Segment Start: PROVIDED INFORMATION

theorem publishSketch_keeps (n : Nat) {s t : State} (h : Keeps s t) : Keeps s (publishSketch n t) := by
  unfold publishSketch
  repeat' first
    | with_reducible exact h | with_reducible exact Keeps.refl _ | intro _ | with_reducible apply Keeps.put
    | with_reducible apply Keeps.onlyIf

theorem execGazStageWrite_keeps (m : Master) (n w v : Nat) (s : State) : KeepsO s (execGazStageWrite m n w v s) := by
  unfold execGazStageWrite
  repeat' first
    | with_reducible apply KeepsO.next | with_reducible apply KeepsO.ite | with_reducible exact Keeps.refl _ | intro _
    | with_reducible apply Keeps.put | with_reducible apply Keeps.ite | with_reducible apply writeGated_keeps
    | with_reducible apply foreignWrite_keeps | split

theorem publish_keeps (n v : Nat) {s t : State} (h : Keeps s t) : Keeps s (publish n v t) := by
  unfold publish
  repeat' first
    | with_reducible exact h | with_reducible exact Keeps.refl _ | intro _ | with_reducible apply Keeps.put
    | with_reducible apply Keeps.inc | with_reducible apply Keeps.onlyIf | with_reducible apply Keeps.forAll
    | with_reducible apply putGazWord_keeps | with_reducible apply checkStore_keeps | with_reducible apply publishSketch_keeps

theorem execGazPublish_keeps (m : Master) (n v : Nat) (s : State) : KeepsO s (execGazPublish m n v s) := by
  unfold execGazPublish
  repeat' first
    | with_reducible apply KeepsO.next | with_reducible apply KeepsO.ite | with_reducible exact Keeps.refl _ | intro _
    | with_reducible apply Keeps.ite | with_reducible apply writeGated_keeps | with_reducible apply foreignWrite_keeps
    | with_reducible apply publish_keeps | split

theorem resyncEmit_keeps (kind index : Nat) (data : List Byte) {s t : State} (h : Keeps s t) : Keeps s (resyncEmit kind index data t) := by
  unfold resyncEmit
  repeat' first
    | with_reducible exact h | with_reducible apply Keeps.inc | with_reducible apply Keeps.emit

theorem execGazEntrySend_keeps (n : Nat) (s : State) : KeepsO s (execGazEntrySend n s) := by
  unfold execGazEntrySend
  repeat' first
    | with_reducible apply KeepsO.next | with_reducible apply KeepsO.ite | with_reducible exact Keeps.refl _ | intro _
    | with_reducible apply Keeps.put | with_reducible apply Keeps.onlyIf | with_reducible apply ctlAll_keeps
    | with_reducible apply resyncEmit_keeps

theorem noteFetched_keeps (n : Nat) {s t : State} (h : Keeps s t) : Keeps s (noteFetched n t) := by
  unfold noteFetched
  repeat' first
    | with_reducible exact h | with_reducible exact Keeps.refl _ | intro _ | with_reducible apply Keeps.put
    | with_reducible apply Keeps.ite | split | simp only [Keeps.update_iff]

theorem execGazEntry_keeps (e : GazEntry) (refresh : Bool) (s : State) : KeepsO s (execGazEntry e refresh s) := by
  unfold execGazEntry
  repeat' first
    | with_reducible apply KeepsO.next | with_reducible apply KeepsO.ite | with_reducible exact Keeps.refl _ | intro _
    | with_reducible apply Keeps.onlyIf | with_reducible apply takeEntry_keeps | with_reducible apply noteFetched_keeps

theorem execGazDigestSend_keeps (s : State) : KeepsO s (execGazDigestSend s) := by
  unfold execGazDigestSend
  repeat' first
    | with_reducible apply KeepsO.next | with_reducible apply KeepsO.ite | with_reducible exact Keeps.refl _ | intro _
    | with_reducible apply Keeps.onlyIf | with_reducible apply ctlAll_keeps

theorem setStale_keeps (pos : Nat) (b : Bool) {s t : State} (h : Keeps s t) : Keeps s (setStale pos b t) := by
  unfold setStale
  repeat' first
    | with_reducible exact h | with_reducible exact Keeps.refl _ | intro _ | with_reducible apply Keeps.putFlag
    | with_reducible apply Keeps.forAll

theorem execGazDigest_keeps (p digest : Nat) (s : State) : KeepsO s (execGazDigest p digest s) := by
  unfold execGazDigest
  repeat' first
    | with_reducible apply KeepsO.next | with_reducible apply KeepsO.ite | with_reducible exact Keeps.refl _ | intro _
    | with_reducible apply Keeps.put | with_reducible apply Keeps.onlyIf | with_reducible apply Keeps.ite
    | with_reducible apply notice_keeps | with_reducible apply ctlSend_keeps | with_reducible apply setStale_keeps | split
    | simp only [Keeps.update_iff]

Segment End: PROVIDED INFORMATION

EXERCISE OBJECTIVE: Repeat all of the material above exactly, with no line dropped.

WRITTEN ANSWER:
theorem publishSketch_keeps (n : Nat) {s t : State} (h : Keeps s t) : Keeps s (publishSketch n t) := by
  unfold publishSketch
  repeat' first
    | with_reducible exact h | with_reducible exact Keeps.refl _ | intro _ | with_reducible apply Keeps.put
    | with_reducible apply Keeps.onlyIf

theorem execGazStageWrite_keeps (m : Master) (n w v : Nat) (s : State) : KeepsO s (execGazStageWrite m n w v s) := by
  unfold execGazStageWrite
  repeat' first
    | with_reducible apply KeepsO.next | with_reducible apply KeepsO.ite | with_reducible exact Keeps.refl _ | intro _
    | with_reducible apply Keeps.put | with_reducible apply Keeps.ite | with_reducible apply writeGated_keeps
    | with_reducible apply foreignWrite_keeps | split

theorem publish_keeps (n v : Nat) {s t : State} (h : Keeps s t) : Keeps s (publish n v t) := by
  unfold publish
  repeat' first
    | with_reducible exact h | with_reducible exact Keeps.refl _ | intro _ | with_reducible apply Keeps.put
    | with_reducible apply Keeps.inc | with_reducible apply Keeps.onlyIf | with_reducible apply Keeps.forAll
    | with_reducible apply putGazWord_keeps | with_reducible apply checkStore_keeps | with_reducible apply publishSketch_keeps

theorem execGazPublish_keeps (m : Master) (n v : Nat) (s : State) : KeepsO s (execGazPublish m n v s) := by
  unfold execGazPublish
  repeat' first
    | with_reducible apply KeepsO.next | with_reducible apply KeepsO.ite | with_reducible exact Keeps.refl _ | intro _
    | with_reducible apply Keeps.ite | with_reducible apply writeGated_keeps | with_reducible apply foreignWrite_keeps
    | with_reducible apply publish_keeps | split

theorem resyncEmit_keeps (kind index : Nat) (data : List Byte) {s t : State} (h : Keeps s t) : Keeps s (resyncEmit kind index data t) := by
  unfold resyncEmit
  repeat' first
    | with_reducible exact h | with_reducible apply Keeps.inc | with_reducible apply Keeps.emit

theorem execGazEntrySend_keeps (n : Nat) (s : State) : KeepsO s (execGazEntrySend n s) := by
  unfold execGazEntrySend
  repeat' first
    | with_reducible apply KeepsO.next | with_reducible apply KeepsO.ite | with_reducible exact Keeps.refl _ | intro _
    | with_reducible apply Keeps.put | with_reducible apply Keeps.onlyIf | with_reducible apply ctlAll_keeps
    | with_reducible apply resyncEmit_keeps

theorem noteFetched_keeps (n : Nat) {s t : State} (h : Keeps s t) : Keeps s (noteFetched n t) := by
  unfold noteFetched
  repeat' first
    | with_reducible exact h | with_reducible exact Keeps.refl _ | intro _ | with_reducible apply Keeps.put
    | with_reducible apply Keeps.ite | split | simp only [Keeps.update_iff]

theorem execGazEntry_keeps (e : GazEntry) (refresh : Bool) (s : State) : KeepsO s (execGazEntry e refresh s) := by
  unfold execGazEntry
  repeat' first
    | with_reducible apply KeepsO.next | with_reducible apply KeepsO.ite | with_reducible exact Keeps.refl _ | intro _
    | with_reducible apply Keeps.onlyIf | with_reducible apply takeEntry_keeps | with_reducible apply noteFetched_keeps

theorem execGazDigestSend_keeps (s : State) : KeepsO s (execGazDigestSend s) := by
  unfold execGazDigestSend
  repeat' first
    | with_reducible apply KeepsO.next | with_reducible apply KeepsO.ite | with_reducible exact Keeps.refl _ | intro _
    | with_reducible apply Keeps.onlyIf | with_reducible apply ctlAll_keeps

theorem setStale_keeps (pos : Nat) (b : Bool) {s t : State} (h : Keeps s t) : Keeps s (setStale pos b t) := by
  unfold setStale
  repeat' first
    | with_reducible exact h | with_reducible exact Keeps.refl _ | intro _ | with_reducible apply Keeps.putFlag
    | with_reducible apply Keeps.forAll

theorem execGazDigest_keeps (p digest : Nat) (s : State) : KeepsO s (execGazDigest p digest s) := by
  unfold execGazDigest
  repeat' first
    | with_reducible apply KeepsO.next | with_reducible apply KeepsO.ite | with_reducible exact Keeps.refl _ | intro _
    | with_reducible apply Keeps.put | with_reducible apply Keeps.onlyIf | with_reducible apply Keeps.ite
    | with_reducible apply notice_keeps | with_reducible apply ctlSend_keeps | with_reducible apply setStale_keeps | split
    | simp only [Keeps.update_iff]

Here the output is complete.